> **WHAT YOU SHOULD DO**
Needed from the data below: every line from the one with "radians (R142). -/" up to and including the one with "(R43, log 6). -/", repeated exactly and with nothing else.

=== PROVIDED INFORMATION ===

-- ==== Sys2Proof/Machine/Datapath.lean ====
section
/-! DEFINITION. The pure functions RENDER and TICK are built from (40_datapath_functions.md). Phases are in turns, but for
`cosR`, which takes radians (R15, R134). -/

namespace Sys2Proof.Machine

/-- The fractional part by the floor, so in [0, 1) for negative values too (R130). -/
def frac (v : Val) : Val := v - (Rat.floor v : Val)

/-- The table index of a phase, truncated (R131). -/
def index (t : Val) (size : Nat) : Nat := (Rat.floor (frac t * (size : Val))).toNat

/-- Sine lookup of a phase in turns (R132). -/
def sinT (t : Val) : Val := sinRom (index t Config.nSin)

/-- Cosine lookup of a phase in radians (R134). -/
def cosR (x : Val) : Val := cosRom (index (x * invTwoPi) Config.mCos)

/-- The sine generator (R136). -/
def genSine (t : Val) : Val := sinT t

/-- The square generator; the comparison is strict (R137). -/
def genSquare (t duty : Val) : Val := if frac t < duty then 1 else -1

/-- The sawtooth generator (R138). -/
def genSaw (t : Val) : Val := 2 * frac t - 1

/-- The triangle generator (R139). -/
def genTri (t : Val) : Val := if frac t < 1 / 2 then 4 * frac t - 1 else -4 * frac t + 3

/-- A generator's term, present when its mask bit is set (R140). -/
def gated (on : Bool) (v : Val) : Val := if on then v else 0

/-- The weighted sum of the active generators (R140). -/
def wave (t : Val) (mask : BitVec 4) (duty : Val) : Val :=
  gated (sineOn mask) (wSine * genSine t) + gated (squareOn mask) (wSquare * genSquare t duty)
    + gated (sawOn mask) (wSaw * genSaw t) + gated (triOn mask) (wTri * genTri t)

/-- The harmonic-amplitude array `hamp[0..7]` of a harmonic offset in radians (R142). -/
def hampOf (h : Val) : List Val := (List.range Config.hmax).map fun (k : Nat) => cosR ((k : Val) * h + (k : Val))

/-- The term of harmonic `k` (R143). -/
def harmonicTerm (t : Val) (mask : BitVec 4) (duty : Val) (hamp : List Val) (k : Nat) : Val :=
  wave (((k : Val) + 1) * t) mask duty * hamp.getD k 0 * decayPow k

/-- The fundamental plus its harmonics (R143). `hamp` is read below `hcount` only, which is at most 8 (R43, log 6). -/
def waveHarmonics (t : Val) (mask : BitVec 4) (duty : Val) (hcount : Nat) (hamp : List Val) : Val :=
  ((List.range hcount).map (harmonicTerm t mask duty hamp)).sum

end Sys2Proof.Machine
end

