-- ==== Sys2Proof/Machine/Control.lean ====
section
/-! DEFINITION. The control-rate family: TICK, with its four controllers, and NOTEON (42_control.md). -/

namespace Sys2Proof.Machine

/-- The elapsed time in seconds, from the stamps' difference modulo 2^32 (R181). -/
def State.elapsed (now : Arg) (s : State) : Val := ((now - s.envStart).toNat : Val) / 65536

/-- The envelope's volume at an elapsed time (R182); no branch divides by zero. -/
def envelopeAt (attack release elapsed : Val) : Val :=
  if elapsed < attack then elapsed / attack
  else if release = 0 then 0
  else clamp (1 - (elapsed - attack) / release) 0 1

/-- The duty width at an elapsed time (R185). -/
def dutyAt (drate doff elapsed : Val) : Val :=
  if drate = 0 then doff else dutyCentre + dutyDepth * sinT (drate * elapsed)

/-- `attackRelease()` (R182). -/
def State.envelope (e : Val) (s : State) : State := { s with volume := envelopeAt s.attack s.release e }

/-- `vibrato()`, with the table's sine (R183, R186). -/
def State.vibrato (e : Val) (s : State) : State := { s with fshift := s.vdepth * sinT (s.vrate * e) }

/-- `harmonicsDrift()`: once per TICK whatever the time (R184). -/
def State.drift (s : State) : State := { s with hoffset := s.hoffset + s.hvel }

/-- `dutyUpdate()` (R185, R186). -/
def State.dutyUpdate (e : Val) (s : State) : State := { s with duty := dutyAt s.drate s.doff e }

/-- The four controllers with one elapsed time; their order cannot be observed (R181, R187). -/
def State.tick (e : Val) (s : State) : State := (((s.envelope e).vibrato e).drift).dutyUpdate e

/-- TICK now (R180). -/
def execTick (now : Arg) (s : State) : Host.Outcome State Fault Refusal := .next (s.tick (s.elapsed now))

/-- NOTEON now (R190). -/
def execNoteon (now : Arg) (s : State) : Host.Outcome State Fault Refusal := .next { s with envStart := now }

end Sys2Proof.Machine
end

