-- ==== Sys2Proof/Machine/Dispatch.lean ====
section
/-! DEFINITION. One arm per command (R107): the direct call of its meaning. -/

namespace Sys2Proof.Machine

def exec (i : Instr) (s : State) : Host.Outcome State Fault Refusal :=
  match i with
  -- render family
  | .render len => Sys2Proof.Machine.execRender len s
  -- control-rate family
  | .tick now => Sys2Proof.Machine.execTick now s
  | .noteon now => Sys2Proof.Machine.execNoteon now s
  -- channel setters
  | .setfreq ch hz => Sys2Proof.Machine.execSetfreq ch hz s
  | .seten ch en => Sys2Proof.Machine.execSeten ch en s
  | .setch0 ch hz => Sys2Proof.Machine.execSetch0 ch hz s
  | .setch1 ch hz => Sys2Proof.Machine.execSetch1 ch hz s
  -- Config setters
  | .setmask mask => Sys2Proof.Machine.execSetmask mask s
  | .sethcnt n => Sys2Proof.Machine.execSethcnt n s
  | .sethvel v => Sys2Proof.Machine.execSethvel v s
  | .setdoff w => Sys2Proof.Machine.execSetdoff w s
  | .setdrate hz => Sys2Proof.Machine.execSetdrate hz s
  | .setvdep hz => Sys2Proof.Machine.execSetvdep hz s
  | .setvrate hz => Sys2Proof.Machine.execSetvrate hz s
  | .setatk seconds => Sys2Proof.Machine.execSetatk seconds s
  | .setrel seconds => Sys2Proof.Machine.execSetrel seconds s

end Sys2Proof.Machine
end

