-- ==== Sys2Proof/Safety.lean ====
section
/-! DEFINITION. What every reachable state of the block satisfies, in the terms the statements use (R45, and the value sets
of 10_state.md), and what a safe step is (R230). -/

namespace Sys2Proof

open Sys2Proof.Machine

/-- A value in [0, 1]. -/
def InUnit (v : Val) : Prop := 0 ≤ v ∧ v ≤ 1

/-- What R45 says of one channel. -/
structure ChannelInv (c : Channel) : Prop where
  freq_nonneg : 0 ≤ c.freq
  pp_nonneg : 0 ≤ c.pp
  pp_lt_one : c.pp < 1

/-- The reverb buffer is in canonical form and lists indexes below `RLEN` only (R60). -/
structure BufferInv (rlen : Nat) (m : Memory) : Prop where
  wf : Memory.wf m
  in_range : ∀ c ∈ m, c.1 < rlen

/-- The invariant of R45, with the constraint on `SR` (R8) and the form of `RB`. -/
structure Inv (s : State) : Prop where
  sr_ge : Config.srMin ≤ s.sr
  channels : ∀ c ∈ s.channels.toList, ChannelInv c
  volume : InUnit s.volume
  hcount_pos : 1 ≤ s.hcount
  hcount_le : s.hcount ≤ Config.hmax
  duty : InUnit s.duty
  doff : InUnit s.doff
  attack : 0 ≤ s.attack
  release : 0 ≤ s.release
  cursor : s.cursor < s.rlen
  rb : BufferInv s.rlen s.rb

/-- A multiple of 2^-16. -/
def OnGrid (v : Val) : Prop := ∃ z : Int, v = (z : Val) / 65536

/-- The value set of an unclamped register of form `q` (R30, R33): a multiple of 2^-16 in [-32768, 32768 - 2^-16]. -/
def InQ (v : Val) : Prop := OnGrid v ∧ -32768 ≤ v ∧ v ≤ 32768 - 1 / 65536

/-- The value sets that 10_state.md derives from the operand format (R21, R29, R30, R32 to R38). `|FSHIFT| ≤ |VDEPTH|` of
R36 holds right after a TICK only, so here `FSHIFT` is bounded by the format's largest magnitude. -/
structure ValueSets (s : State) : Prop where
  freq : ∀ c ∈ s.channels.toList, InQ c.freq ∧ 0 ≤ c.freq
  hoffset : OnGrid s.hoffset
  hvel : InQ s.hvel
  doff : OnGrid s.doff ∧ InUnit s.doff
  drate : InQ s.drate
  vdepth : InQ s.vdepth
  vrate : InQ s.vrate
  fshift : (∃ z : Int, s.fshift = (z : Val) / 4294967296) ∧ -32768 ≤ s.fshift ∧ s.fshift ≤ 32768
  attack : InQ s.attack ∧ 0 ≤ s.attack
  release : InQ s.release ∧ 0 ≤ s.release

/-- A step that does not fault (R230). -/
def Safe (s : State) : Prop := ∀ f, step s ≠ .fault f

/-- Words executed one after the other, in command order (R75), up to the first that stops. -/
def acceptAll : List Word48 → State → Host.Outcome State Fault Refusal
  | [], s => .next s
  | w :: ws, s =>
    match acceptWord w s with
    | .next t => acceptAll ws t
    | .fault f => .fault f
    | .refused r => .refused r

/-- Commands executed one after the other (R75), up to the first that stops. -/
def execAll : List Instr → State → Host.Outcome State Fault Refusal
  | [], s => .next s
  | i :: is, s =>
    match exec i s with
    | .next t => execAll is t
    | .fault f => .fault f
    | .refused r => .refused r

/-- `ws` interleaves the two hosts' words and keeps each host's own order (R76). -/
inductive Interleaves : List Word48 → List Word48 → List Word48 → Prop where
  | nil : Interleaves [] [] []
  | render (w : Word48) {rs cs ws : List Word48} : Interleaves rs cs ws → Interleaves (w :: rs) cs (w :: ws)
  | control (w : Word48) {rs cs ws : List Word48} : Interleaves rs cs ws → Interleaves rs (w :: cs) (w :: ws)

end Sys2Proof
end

===

> **OUTPUT OF THE TASK**
/-- The harmonic-amplitude array `hamp[0..7]` of a harmonic offset in radians (R142). -/
def hampOf (h : Val) : List Val := (List.range Config.hmax).map fun (k : Nat) => cosR ((k : Val) * h + (k : Val))

/-- The term of harmonic `k` (R143). -/
def harmonicTerm (t : Val) (mask : BitVec 4) (duty : Val) (hamp : List Val) (k : Nat) : Val :=
  wave (((k : Val) + 1) * t) mask duty * hamp.getD k 0 * decayPow k

/-- The fundamental plus its harmonics (R143). `hamp` is read below `hcount` only, which is at most 8 (R43, log 6). -/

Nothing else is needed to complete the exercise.